Your objective:
In the entries below, the word "buildRequest" appears on some lines. Copy each of those lines.

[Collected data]
- - - -
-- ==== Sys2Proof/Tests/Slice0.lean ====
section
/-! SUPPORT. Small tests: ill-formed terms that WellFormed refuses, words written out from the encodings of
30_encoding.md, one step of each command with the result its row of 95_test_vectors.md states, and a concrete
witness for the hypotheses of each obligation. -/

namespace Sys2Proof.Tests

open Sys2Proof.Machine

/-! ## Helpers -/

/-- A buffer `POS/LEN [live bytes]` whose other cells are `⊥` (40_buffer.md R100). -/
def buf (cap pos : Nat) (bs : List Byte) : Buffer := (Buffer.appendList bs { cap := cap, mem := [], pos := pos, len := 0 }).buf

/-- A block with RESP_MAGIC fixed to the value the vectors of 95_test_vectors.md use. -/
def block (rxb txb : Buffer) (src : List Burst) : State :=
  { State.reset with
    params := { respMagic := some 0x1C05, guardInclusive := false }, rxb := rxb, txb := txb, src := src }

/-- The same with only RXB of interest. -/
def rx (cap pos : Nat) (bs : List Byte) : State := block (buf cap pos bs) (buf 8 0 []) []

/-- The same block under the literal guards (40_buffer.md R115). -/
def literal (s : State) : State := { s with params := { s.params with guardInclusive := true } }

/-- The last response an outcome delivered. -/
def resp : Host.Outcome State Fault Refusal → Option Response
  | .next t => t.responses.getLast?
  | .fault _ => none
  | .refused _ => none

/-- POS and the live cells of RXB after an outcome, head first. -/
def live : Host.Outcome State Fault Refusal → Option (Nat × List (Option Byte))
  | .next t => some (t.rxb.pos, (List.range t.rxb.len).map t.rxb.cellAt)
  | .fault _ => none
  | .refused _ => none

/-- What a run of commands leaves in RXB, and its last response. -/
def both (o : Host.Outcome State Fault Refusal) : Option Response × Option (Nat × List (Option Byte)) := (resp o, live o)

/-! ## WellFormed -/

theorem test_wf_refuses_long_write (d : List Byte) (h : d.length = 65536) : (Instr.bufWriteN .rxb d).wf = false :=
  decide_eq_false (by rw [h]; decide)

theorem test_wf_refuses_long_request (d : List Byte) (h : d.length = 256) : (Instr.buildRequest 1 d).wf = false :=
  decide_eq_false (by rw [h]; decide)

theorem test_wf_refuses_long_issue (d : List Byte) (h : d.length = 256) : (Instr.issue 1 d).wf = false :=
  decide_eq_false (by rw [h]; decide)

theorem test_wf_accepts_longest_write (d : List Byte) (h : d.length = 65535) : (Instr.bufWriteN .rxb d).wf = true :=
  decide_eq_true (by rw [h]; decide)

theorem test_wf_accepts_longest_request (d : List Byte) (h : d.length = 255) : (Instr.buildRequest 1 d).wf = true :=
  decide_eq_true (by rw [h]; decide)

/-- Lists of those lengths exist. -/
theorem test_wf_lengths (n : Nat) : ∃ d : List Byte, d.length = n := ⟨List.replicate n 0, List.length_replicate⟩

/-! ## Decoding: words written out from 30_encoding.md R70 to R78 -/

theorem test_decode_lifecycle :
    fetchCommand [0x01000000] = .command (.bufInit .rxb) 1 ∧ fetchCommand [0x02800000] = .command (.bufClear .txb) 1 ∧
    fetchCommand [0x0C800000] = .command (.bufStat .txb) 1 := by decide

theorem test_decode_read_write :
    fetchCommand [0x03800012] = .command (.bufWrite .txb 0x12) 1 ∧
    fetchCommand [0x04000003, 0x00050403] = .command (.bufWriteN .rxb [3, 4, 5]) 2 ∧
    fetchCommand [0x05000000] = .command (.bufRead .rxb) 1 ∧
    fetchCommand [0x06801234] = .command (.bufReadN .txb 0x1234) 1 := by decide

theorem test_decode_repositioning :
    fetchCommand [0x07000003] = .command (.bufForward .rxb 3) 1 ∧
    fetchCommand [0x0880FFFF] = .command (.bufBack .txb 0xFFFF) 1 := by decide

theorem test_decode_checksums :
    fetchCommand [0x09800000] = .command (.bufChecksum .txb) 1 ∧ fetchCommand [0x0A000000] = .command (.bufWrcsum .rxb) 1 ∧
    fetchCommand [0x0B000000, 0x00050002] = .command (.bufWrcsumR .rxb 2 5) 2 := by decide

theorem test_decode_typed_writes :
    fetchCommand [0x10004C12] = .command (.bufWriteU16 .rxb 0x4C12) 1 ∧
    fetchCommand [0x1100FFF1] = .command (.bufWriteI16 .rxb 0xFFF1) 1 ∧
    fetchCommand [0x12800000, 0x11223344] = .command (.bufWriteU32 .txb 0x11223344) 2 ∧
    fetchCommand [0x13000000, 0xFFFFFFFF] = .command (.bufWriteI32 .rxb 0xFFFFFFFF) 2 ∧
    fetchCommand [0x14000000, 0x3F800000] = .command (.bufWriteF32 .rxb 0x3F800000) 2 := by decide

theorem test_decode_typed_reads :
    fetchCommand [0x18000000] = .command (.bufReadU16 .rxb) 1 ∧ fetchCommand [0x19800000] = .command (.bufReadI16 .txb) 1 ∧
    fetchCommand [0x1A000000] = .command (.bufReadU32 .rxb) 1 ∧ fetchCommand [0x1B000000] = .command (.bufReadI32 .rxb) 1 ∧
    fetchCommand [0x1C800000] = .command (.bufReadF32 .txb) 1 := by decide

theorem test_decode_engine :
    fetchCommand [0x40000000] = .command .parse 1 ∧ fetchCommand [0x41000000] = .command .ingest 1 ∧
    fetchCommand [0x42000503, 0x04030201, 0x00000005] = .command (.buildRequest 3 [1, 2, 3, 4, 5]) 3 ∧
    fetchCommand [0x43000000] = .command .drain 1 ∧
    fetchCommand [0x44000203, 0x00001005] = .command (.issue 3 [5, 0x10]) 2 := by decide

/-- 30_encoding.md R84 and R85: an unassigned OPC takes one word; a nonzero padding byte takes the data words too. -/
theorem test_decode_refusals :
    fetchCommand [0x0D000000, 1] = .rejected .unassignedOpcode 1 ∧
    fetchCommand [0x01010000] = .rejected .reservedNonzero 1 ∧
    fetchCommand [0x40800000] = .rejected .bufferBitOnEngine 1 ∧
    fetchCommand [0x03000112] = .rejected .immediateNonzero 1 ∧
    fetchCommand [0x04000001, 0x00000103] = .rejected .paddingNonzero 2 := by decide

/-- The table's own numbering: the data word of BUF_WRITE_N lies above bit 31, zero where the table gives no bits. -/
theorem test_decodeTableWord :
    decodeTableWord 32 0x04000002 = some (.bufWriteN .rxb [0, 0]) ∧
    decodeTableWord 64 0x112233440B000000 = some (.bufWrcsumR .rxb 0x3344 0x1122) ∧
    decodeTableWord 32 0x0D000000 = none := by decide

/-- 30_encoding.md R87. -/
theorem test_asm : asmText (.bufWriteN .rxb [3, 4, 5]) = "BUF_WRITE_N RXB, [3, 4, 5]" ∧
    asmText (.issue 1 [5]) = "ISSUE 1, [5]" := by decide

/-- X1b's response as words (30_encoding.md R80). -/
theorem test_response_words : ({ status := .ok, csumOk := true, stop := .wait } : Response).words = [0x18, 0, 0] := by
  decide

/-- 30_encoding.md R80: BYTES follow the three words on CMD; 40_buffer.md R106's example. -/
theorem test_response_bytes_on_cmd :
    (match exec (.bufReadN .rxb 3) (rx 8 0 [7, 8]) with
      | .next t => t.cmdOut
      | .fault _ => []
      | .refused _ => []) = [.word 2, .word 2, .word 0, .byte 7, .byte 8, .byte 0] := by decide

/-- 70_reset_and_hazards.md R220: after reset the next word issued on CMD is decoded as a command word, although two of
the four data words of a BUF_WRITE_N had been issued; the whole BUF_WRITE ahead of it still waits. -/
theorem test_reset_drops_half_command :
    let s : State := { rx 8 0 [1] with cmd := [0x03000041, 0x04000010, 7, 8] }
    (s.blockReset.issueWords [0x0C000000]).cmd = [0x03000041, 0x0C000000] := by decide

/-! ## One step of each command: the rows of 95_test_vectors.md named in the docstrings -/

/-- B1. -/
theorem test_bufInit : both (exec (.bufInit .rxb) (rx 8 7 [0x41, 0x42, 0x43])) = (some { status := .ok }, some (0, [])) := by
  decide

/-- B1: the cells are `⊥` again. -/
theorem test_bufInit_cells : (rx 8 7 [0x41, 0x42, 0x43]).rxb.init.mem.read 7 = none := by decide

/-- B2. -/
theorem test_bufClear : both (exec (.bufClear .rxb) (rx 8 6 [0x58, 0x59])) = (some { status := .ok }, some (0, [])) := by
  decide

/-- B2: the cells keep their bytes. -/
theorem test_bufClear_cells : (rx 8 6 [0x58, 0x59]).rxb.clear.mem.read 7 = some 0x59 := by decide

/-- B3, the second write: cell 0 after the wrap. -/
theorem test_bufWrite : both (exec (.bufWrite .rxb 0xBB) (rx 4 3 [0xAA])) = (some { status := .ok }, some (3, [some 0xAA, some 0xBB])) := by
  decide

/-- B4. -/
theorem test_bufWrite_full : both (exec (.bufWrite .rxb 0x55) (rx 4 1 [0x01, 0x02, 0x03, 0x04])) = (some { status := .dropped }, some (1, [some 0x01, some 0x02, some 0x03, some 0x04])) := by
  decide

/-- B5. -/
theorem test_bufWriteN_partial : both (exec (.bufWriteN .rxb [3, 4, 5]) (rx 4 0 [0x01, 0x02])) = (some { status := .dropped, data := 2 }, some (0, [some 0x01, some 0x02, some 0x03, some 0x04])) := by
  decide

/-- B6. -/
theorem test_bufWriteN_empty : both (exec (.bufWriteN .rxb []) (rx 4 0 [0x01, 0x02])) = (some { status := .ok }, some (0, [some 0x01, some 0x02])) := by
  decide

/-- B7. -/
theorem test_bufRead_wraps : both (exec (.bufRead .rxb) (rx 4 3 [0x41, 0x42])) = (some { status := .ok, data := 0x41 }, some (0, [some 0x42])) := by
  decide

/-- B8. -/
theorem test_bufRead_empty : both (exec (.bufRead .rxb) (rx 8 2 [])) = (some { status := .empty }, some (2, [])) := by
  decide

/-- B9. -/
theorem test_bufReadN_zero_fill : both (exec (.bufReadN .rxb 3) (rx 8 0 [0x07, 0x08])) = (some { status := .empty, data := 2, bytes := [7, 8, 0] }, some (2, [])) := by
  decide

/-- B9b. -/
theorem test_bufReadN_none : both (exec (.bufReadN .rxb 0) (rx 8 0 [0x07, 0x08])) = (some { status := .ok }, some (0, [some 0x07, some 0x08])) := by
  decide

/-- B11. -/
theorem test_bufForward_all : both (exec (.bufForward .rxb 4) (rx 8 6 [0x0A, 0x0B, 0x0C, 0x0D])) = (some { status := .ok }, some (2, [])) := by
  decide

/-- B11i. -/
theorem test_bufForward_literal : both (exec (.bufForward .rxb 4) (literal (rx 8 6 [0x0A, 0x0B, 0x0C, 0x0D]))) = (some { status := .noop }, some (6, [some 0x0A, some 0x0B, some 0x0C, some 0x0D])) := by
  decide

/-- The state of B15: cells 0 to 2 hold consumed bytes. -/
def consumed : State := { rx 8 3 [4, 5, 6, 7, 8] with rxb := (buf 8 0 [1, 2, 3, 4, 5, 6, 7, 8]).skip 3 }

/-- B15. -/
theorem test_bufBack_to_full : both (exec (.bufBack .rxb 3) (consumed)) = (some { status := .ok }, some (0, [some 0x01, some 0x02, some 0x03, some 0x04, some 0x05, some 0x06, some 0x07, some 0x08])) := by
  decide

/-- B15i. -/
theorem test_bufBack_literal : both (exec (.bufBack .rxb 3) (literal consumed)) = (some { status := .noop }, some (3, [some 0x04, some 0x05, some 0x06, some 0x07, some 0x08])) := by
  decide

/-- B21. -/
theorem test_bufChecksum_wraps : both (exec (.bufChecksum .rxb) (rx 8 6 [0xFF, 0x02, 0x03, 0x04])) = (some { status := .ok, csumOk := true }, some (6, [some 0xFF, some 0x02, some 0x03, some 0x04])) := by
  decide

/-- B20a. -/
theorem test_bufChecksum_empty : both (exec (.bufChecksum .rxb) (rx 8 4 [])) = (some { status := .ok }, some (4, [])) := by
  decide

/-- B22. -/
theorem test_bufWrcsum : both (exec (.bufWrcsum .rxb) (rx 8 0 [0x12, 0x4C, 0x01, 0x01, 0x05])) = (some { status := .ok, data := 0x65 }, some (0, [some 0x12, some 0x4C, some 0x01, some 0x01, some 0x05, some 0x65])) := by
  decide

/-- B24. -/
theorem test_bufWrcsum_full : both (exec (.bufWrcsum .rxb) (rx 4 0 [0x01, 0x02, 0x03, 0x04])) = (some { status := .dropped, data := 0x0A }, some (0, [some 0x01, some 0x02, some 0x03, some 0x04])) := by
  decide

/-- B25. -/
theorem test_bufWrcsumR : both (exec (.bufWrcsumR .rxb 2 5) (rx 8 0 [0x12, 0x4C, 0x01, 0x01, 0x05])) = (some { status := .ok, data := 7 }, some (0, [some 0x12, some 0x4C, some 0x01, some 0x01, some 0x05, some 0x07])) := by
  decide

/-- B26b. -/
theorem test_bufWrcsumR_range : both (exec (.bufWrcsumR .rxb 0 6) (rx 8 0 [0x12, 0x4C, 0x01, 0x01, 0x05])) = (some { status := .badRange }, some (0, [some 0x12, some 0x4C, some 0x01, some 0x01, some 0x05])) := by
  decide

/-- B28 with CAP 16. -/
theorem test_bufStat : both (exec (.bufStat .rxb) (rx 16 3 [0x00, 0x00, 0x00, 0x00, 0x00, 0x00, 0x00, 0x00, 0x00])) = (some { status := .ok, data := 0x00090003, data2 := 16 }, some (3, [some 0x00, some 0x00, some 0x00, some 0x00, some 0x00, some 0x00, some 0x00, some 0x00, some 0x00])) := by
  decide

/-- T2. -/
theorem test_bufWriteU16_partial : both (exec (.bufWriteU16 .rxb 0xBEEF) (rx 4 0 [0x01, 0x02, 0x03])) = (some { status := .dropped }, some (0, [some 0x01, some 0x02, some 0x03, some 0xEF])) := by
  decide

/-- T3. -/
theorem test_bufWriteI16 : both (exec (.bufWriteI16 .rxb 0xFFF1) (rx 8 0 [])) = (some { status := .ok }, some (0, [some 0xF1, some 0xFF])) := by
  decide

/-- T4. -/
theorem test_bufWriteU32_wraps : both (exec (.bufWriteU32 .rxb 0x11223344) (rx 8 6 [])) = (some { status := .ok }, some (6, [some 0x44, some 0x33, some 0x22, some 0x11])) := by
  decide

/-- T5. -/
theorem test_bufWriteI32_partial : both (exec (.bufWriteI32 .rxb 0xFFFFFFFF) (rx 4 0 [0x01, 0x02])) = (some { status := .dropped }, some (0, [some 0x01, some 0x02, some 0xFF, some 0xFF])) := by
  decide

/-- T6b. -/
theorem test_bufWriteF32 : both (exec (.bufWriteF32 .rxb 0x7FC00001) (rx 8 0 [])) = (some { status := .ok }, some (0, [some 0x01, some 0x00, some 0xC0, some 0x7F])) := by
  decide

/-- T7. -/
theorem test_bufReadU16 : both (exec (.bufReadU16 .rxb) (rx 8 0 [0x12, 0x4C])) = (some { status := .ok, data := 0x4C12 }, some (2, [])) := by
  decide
- - - -
Your response:
theorem test_wf_refuses_long_request (d : List Byte) (h : d.length = 256) : (Instr.buildRequest 1 d).wf = false :=
theorem test_wf_accepts_longest_request (d : List Byte) (h : d.length = 255) : (Instr.buildRequest 1 d).wf = true :=
    fetchCommand [0x42000503, 0x04030201, 0x00000005] = .command (.buildRequest 3 [1, 2, 3, 4, 5]) 3 ∧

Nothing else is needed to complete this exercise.